X
Home & Office

ACCC endorses network congestion pricing

Australian Competition and Consumer Commission chairman Rod Sims has welcomed the suggestion that ISPs begin charging customers for speeds, not just data.
Written by Josh Taylor, Contributor

Australian Competition and Consumer Commission (ACCC) chairman Rod Sims has welcomed a proposal by Telstra for internet service providers to begin looking at charging for services on data speed tiers.

Telstra's group managing director of products, marketing, and innovation, Kate McKenzie, this week called for the telecommunications industry to debate the merits of network operators managing traffic by charging customers based on the speed and time they wanted to use the service rather than just the data.

Sims said in a speech to the Australian-Israel Chamber of Commerce in Brisbane on Thursday that he advocated the telcos looking into traffic management practices.

"As a long time advocate of congestion pricing for a range of other infrastructure networks, I welcome this call," he said. "Australians are consuming more audiovisual content than ever before, and providers are diversifying the ways in which they deliver the content depending on the type, scale, and reach of the services they are providing."
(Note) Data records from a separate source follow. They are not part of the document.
/-- Settles O11: the measured channels are those of `measureZone`, and neither the top-up nor the choice touches them. -/
theorem zoneArrivalMeasures : Obligations.ZoneArrivalMeasures := by
  unfold Obligations.ZoneArrivalMeasures
  intro o2a o2b h1 h2 s hs
  refine ⟨fun bare => by simp [exec, execZoneArrival, whenServing, hs, bare], fun z hz => ?_⟩
  have taken : measureZone s z o2a o2b h1 h2 = { s with zmeas := (measureZone s z o2a o2b h1 h2).zmeas } := rfl
  generalize hm : (measureZone s z o2a o2b h1 h2).zmeas = m at taken
  have answer : exec (.zoneArrival o2a o2b h1 h2) s =
      .next (settle (settleLostOrAlarm { s with zmeas := m, zone := { s.zone with topUp := topUpAfter s m } })) := by
    rw [← topUpCrossing_eq, ← taken]
    simp only [exec, execZoneArrival, whenServing, hs, hz, if_true]
  generalize hu : ({ s with zmeas := m, zone := { s.zone with topUp := topUpAfter s m } } : State) = u at answer
  obtain ⟨kept, rest⟩ := settleLostOrAlarm_frame u
  have zmeas_u : (settleLostOrAlarm u).zmeas = m := by rw [kept.zmeas, ← hu]
  refine ⟨m, settleLostOrAlarm u, answer, frame_settle _, ?_⟩
  have measured : m = (measureZone s z o2a o2b h1 h2).zmeas := hm.symm
  have a_reads : m.o2a = takeReading noFullScale s.zmeas.o2a o2a := by rw [measured]; rfl
  have b_reads : m.o2b = takeReading noFullScale s.zmeas.o2b o2b := by rw [measured]; rfl
  have inert : m.coInert = decideOn (cfg s).kg (effectiveOxygen m.o2a m.o2b) (fun o => decide (o ≤ (z.o2inert : Int))) s.zmeas.coInert := by
    rw [measured]; rfl
  have top : m.coTop = decideOn (cfg s).kg (effectiveOxygen m.o2a m.o2b) (fun o => decide (o ≥ (z.o2top : Int))) s.zmeas.coTop := by
    rw [measured]; rfl
  have warn : m.coWarn = decideOn (cfg s).kg (effectiveOxygen m.o2a m.o2b) (fun o => decide (o ≥ (z.o2warn : Int))) s.zmeas.coWarn := by
    rw [measured]; rfl
  have dis : m.coDis = decideOn (cfg s).kg (oxygenDifference m.o2a m.o2b) (fun d => decide (d > (z.tol : Int))) s.zmeas.coDis := by
    rw [measured]; rfl
  refine ⟨a_reads, b_reads, by rw [measured]; rfl, by rw [measured]; rfl, ?_, ?_, ?_, ?_, ?_, ?_, by rw [measured]; rfl,
    by rw [measured]; rfl, ?_⟩
  · intro x y hx hy
    rw [inert, top, warn, effectiveOxygen_some hx hy]
    exact ⟨rfl, rfl, rfl⟩
  · intro silent
    rw [inert, top, warn, effectiveOxygen_none silent]
    exact ⟨rfl, rfl, rfl⟩
  · rw [a_reads]; exact oxygenReads_of_noSample
  · rw [b_reads]; exact oxygenReads_of_noSample
  · intro x y hx hy
    rw [dis, show oxygenDifference m.o2a m.o2b = some |x - y| by simp only [oxygenDifference, hx, hy]]
    rfl
  · intro silent
    rw [dis, oxygenDifference_none silent]
    rfl
  · refine ⟨by rw [measured]; rfl, by rw [measured]; rfl, by rw [measured]; rfl, by rw [measured]; rfl, by rw [measured]; rfl,
      by rw [measured]; rfl, zmeas_u, ?_, fun calm => ?_⟩
    · calc { settleLostOrAlarm u with zmeas := s.zmeas, zone := s.zone, freeIndex := s.freeIndex }
          = { { settleLostOrAlarm u with zone := u.zone, freeIndex := u.freeIndex } with
              zmeas := s.zmeas, zone := s.zone, freeIndex := s.freeIndex } := rfl
        _ = { u with zmeas := s.zmeas, zone := s.zone, freeIndex := s.freeIndex } := by rw [rest]
        _ = s := by rw [← hu]
    · subst hu
      rw [settleLostOrAlarm_of_not calm]
      rfl
end

section
/-! SUPPORT. Decisions pushed into discrete inputs, and what their owners leave of the measurement; settles O12. -/

namespace Sys2Proof.Machine

variable {c : Instr} {s t u : State}

/-! ### The comparator of an input -/

/-- The comparator of a discrete input. -/
def comparatorOf (s : State) : DiscreteInput → Comparator
  | .pp b => s.meas[b].pp
  | .kf b => s.meas[b].kf
  | .d n => s.zmeas.d[n]
  | .dc => s.zmeas.dc
  | .ar => s.zmeas.ar
  | .fc => s.zmeas.fc
  | .g n => s.zmeas.g[n]

theorem comparatorOf_pushInput_of_ne (s : State) (x : DiscreteInput × Bool) {y : DiscreteInput} (h : y ≠ x.1) :
    comparatorOf (pushInput s x) y = comparatorOf s y := by
  obtain ⟨i, l⟩ := x
  have h' : i ≠ y := h.symm
  by_cases hc : inputConfigured s i = true
  · cases i <;> cases y <;> simp only [pushInput, hc, if_true, comparatorOf] <;> (try split) <;>
      simp_all [updMeas, updZMeas, updBay, Vector.getElem_set, Fin.ext_iff]
    all_goals (split <;> simp_all)
  · simp [pushInput, hc]

theorem comparatorOf_pushInput_same (s : State) (x : DiscreteInput) (l : Bool) :
    comparatorOf (pushInput s (x, l)) x =
      if inputConfigured s x = true then pushDecision (cfg s).kd l (comparatorOf s x) else comparatorOf s x := by
  by_cases hc : inputConfigured s x = true
  · rw [if_pos hc]
    cases x <;> simp only [pushInput, hc, if_true, comparatorOf] <;> (try split) <;> simp [updMeas, updZMeas, updBay]
  · rw [if_neg hc]
    simp [pushInput, hc]

theorem inputConfigured_pushInputs (levels : List (DiscreteInput × Bool)) (s : State) (x : DiscreteInput) :
    inputConfigured (levels.foldl pushInput s) x = inputConfigured s x := by
  induction levels generalizing s with
  | nil => rfl
  | cons y levels ih => exact (ih _).trans (inputConfigured_pushInput s y x)

/-- An input that no level names keeps its comparator. -/
theorem comparatorOf_pushInputs_of_not_mem {levels : List (DiscreteInput × Bool)} {x : DiscreteInput} (h : x ∉ levels.map Prod.fst)
    (s : State) : comparatorOf (levels.foldl pushInput s) x = comparatorOf s x := by
  induction levels generalizing s with
  | nil => rfl
  | cons y levels ih =>
    rw [List.map_cons, List.mem_cons, not_or] at h
    exact (ih h.2 _).trans (comparatorOf_pushInput_of_ne s y h.1)

theorem decidedBy_cons_same (s : State) (x : DiscreteInput) (l : Bool) (levels : List (DiscreteInput × Bool)) (k : Comparator) :
    decidedBy s ((x, l) :: levels) x k = if inputConfigured s x = true then pushDecision (cfg s).kd l k else k := by
  unfold decidedBy levelOf
  rw [List.find?_cons_of_pos (by simp)]
  rfl

theorem decidedBy_cons_of_ne (s : State) {x : DiscreteInput} {y : DiscreteInput × Bool} (h : x ≠ y.1)
    (levels : List (DiscreteInput × Bool)) (k : Comparator) : decidedBy s (y :: levels) x k = decidedBy s levels x k := by
  unfold decidedBy levelOf
  rw [List.find?_cons_of_neg (by simpa using h.symm)]

theorem decidedBy_pushInput (s : State) (y : DiscreteInput × Bool) (levels : List (DiscreteInput × Bool)) (x : DiscreteInput)
    (k : Comparator) : decidedBy (pushInput s y) levels x k = decidedBy s levels x k := by
  unfold decidedBy
  rw [inputConfigured_pushInput, cfg_pushInput]

/-- Every input takes at most one decision at an arrival that names it once (R6, R8). -/
theorem comparatorOf_pushInputs {levels : List (DiscreteInput × Bool)} (once : (levels.map Prod.fst).Nodup) (s : State)
    (x : DiscreteInput) : comparatorOf (levels.foldl pushInput s) x = decidedBy s levels x (comparatorOf s x) := by
  induction levels generalizing s with
  | nil => rfl
  | cons y levels ih =>
    obtain ⟨y, l⟩ := y
    rw [List.map_cons, List.nodup_cons] at once
    obtain ⟨fresh, once⟩ := once
    by_cases h : x = y
    · subst h
      rw [decidedBy_cons_same, ← comparatorOf_pushInput_same]
      exact comparatorOf_pushInputs_of_not_mem fresh _
    · rw [decidedBy_cons_of_ne s h, List.foldl_cons, ih once, decidedBy_pushInput, comparatorOf_pushInput_of_ne s (y, l) h]

/-! ### What pushed levels leave alone -/

/-- The fields of bays and zone that are no discrete input, and what the node keeps beside them. -/
structure InputFrame (s t : State) : Prop where
  meas : ∀ b : BayIdx, { t.meas[b] with pp := s.meas[b].pp, kf := s.meas[b].kf } = s.meas[b]
  zmeas : { t.zmeas with d := s.zmeas.d, g := s.zmeas.g, dc := s.zmeas.dc, ar := s.zmeas.ar, fc := s.zmeas.fc } = s.zmeas

theorem InputFrame.refl (s : State) : InputFrame s s := ⟨fun _ => rfl, rfl⟩

theorem InputFrame.trans (h : InputFrame s t) (k : InputFrame t u) : InputFrame s u where
  meas b := by
    have e := congrArg (fun m : BayMeasure => ({ m with pp := s.meas[b].pp, kf := s.meas[b].kf } : BayMeasure)) (k.meas b)
    exact e.trans (h.meas b)
  zmeas := by
    have e := congrArg (fun m : ZoneMeasure =>
      ({ m with d := s.zmeas.d, g := s.zmeas.g, dc := s.zmeas.dc, ar := s.zmeas.ar, fc := s.zmeas.fc } : ZoneMeasure)) k.zmeas
    exact e.trans h.zmeas

theorem meas_updMeas (s : State) (b d : BayIdx) (f : BayMeasure → BayMeasure) :
    (updMeas s b f).meas[d] = if d = b then f s.meas[b] else s.meas[d] := by
  by_cases h : d = b
  · subst h; simp
  · have away : b.val ≠ d.val := fun e => h (Fin.ext e.symm)
    simp [h, away]

theorem inputFrame_updMeas (s : State) (b : BayIdx) (f : BayMeasure → BayMeasure)
    (h : ∀ m : BayMeasure, { f m with pp := m.pp, kf := m.kf } = m) : InputFrame s (updMeas s b f) where
  meas d := by
    rw [meas_updMeas]
    split
    · subst d; exact h _
    · rfl
  zmeas := rfl

theorem inputFrame_pushInput (s : State) (x : DiscreteInput × Bool) : InputFrame s (pushInput s x) := by
  obtain ⟨x, l⟩ := x
  unfold pushInput
  dsimp only
  split
  · cases x with
    | pp b =>
      have pushed := inputFrame_updMeas s b (fun m => { m with pp := pushDecision (cfg s).kd l m.pp }) fun _ => rfl
      dsimp only
      split
      · exact ⟨pushed.meas, pushed.zmeas⟩
      · exact pushed
    | kf b => exact inputFrame_updMeas s b _ fun _ => rfl
    | d n => exact ⟨fun _ => rfl, rfl⟩
    | dc => exact ⟨fun _ => rfl, rfl⟩
    | ar => exact ⟨fun _ => rfl, rfl⟩
    | fc => exact ⟨fun _ => rfl, rfl⟩
    | g n => exact ⟨fun _ => rfl, rfl⟩
  · exact .refl s

theorem inputFrame_pushInputs (levels : List (DiscreteInput × Bool)) (s : State) : InputFrame s (levels.foldl pushInput s) := by
  induction levels generalizing s with
  | nil => exact .refl s
  | cons x levels ih => exact (inputFrame_pushInput s x).trans (ih _)

/-! ### What the owners leave of the measurement -/

/-- What the owners of inputs leave alone: the measurement but for thresholds that are released, and what no input owns. -/
structure OwnersFrame (s t : State) : Prop where
  meas : ∀ b : BayIdx, { t.meas[b] with thresholds := s.meas[b].thresholds } = s.meas[b]
  zmeas : t.zmeas = s.zmeas
  now : t.now = s.now
  loader : t.loader = s.loader
  peers : t.peers = s.peers
  startUntil : t.startUntil = s.startUntil
  replies : t.bus.replies = s.bus.replies
  sequence : t.bus.sequence = s.bus.sequence

theorem ReactionFrame.owners (h : ReactionFrame s t) : OwnersFrame s t where
  meas b := by rw [h.meas]
  zmeas := h.zmeas
  now := h.now
  loader := h.loader
  peers := h.peers
  startUntil := h.startUntil
  replies := h.replies
  sequence := h.sequence

theorem OwnersFrame.refl (s : State) : OwnersFrame s s := (ReactionFrame.refl s).owners

theorem OwnersFrame.trans (h : OwnersFrame s t) (k : OwnersFrame t u) : OwnersFrame s u where
  meas b := by
    have e := congrArg (fun m : BayMeasure => ({ m with thresholds := s.meas[b].thresholds } : BayMeasure)) (k.meas b)
    exact e.trans (h.meas b)
  zmeas := k.zmeas.trans h.zmeas
  now := k.now.trans h.now
  loader := k.loader.trans h.loader
  peers := k.peers.trans h.peers
  startUntil := k.startUntil.trans h.startUntil
  replies := k.replies.trans h.replies
  sequence := k.sequence.trans h.sequence

theorem owners_packs (s : State) (p : PackTable) : OwnersFrame s { s with packs := p } := ⟨fun _ => rfl, rfl, rfl, rfl, rfl, rfl, rfl, rfl⟩

theorem owners_updFire (s : State) (f : Fire → Fire) : OwnersFrame s (updFire s f) := ⟨fun _ => rfl, rfl, rfl, rfl, rfl, rfl, rfl, rfl⟩

theorem owners_updZone (s : State) (f : Zone → Zone) : OwnersFrame s (updZone s f) := ⟨fun _ => rfl, rfl, rfl, rfl, rfl, rfl, rfl, rfl⟩

theorem owners_emptyBay (s : State) (b : BayIdx) : OwnersFrame s (emptyBay s b) where
  meas d := by
    unfold emptyBay
    rw [meas_updMeas]
    split
    · subst d; rfl
    · rfl
  zmeas := rfl
  now := rfl
  loader := rfl
  peers := rfl
  startUntil := rfl
  replies := rfl
  sequence := rfl

theorem owners_updBay (s : State) (b : BayIdx) (f : Bay → Bay) : OwnersFrame s (updBay s b f) := (frame_updBay s b f).owners

theorem owners_removePack (s : State) (b : BayIdx) : OwnersFrame s (removePack s b) := by
  unfold removePack
  have gone : OwnersFrame s (abandonIfOffering (coilOff s b) b) := ((frame_coilOff s b).trans (frame_abandonIfOffering _ b)).owners
  exact gone.trans (.trans (owners_packs _ _) (.trans (owners_packs _ _) (.trans (owners_emptyBay _ b) (owners_updBay _ b _))))

theorem owners_packLeaves (s : State) (b : BayIdx) : OwnersFrame s (packLeaves s b) := by
  unfold packLeaves
  have counted : OwnersFrame s (countEnergyOfBay s b) := owners_packs s _
  have left (f : PackRecord → PackRecord) : OwnersFrame s (updRecordOfBay (countEnergyOfBay s b) b f) :=
    counted.trans (owners_packs _ _)
  refine OwnersFrame.trans ?_ (owners_emptyBay _ b)
  split
  · split
    · exact (left _).trans ((frame_updHandover _ b _).owners.trans (owners_updZone _ _))
    · exact left _
  · exact left _

theorem owners_packGone (s : State) (b : BayIdx) : OwnersFrame s (packGone s b) := by
  unfold packGone
  split
  · exact .refl s
  · exact .refl s
  · exact owners_updBay s b _
  all_goals first | exact owners_removePack s b | exact owners_packLeaves s b

theorem owners_packSensed (s : State) (b : BayIdx) : OwnersFrame s (packSensed s b) := by
  unfold packSensed
  split
  · exact owners_updBay s b _
  · exact .refl s

theorem owners_presenceCheck (s : State) (b : BayIdx) : OwnersFrame s (presenceCheck s b) := by
  unfold presenceCheck
  refine OwnersFrame.trans (owners_updBay s b fun x => { x with presencePending := false }) ?_
  dsimp only
  split
  · refine (owners_packSensed _ b).trans ?_
    split
    · exact owners_updBay _ b _
    · exact .refl _
  · exact owners_packGone _ b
"These developments have the potential to stimulate pro-competitive outcomes, and increase consumer choice and quality of experience. This additional content, however, requires capacity, which can cause network congestion."

But he warned that while traffic management tools could be helpful to reduce congestion, it could also harm competition from over the top players whose traffic would be regarded as a lower priority.

"Where traffic management practices are implemented, however, network providers should ensure that such practices are transparent and customers can easily understand the implications of these practices on the service they receive," he said.

"In addition, given the rate of change in these markets and the potential for some players to use market power in one market to gain leverage in another, markets can tip toward anti-competitive structures and outcomes in a very short space of time. There is a risk that the current diversity of services and participants could quickly dissipate or consolidate."

Telstra has begun trialling throttling peer-to-peer services for ADSL customers in a small part of Victoria. The company did not reveal this to the public, however, until it was leaked to the media.

Telstra was also the subject of another concern of Sims. He said that this year, the ACCC will review fixed services and determine for how much longer the ACCC needs to regulate the services over Telstra's copper network.

The rollout of the National Broadband Network (NBN) in its current form will see customers move off the copper network over to the NBN. While this would remove the need for the network to be regulated at the end of the NBN rollout, Sims noted that Telstra may seek to argue that wholesale ADSL prices need to rise in order to accommodate the reduction in customers on the network.

"Telstra is likely to argue that, with the NBN rolling out, prices will need to rise as fewer services will be supplied over the same infrastructure," he said. "Alternatively, competitors may argue that the values of Telstra's assets need to be reduced to reflect their increasing obsolescence."

He noted, however, that this all may change after the September 14 federal election.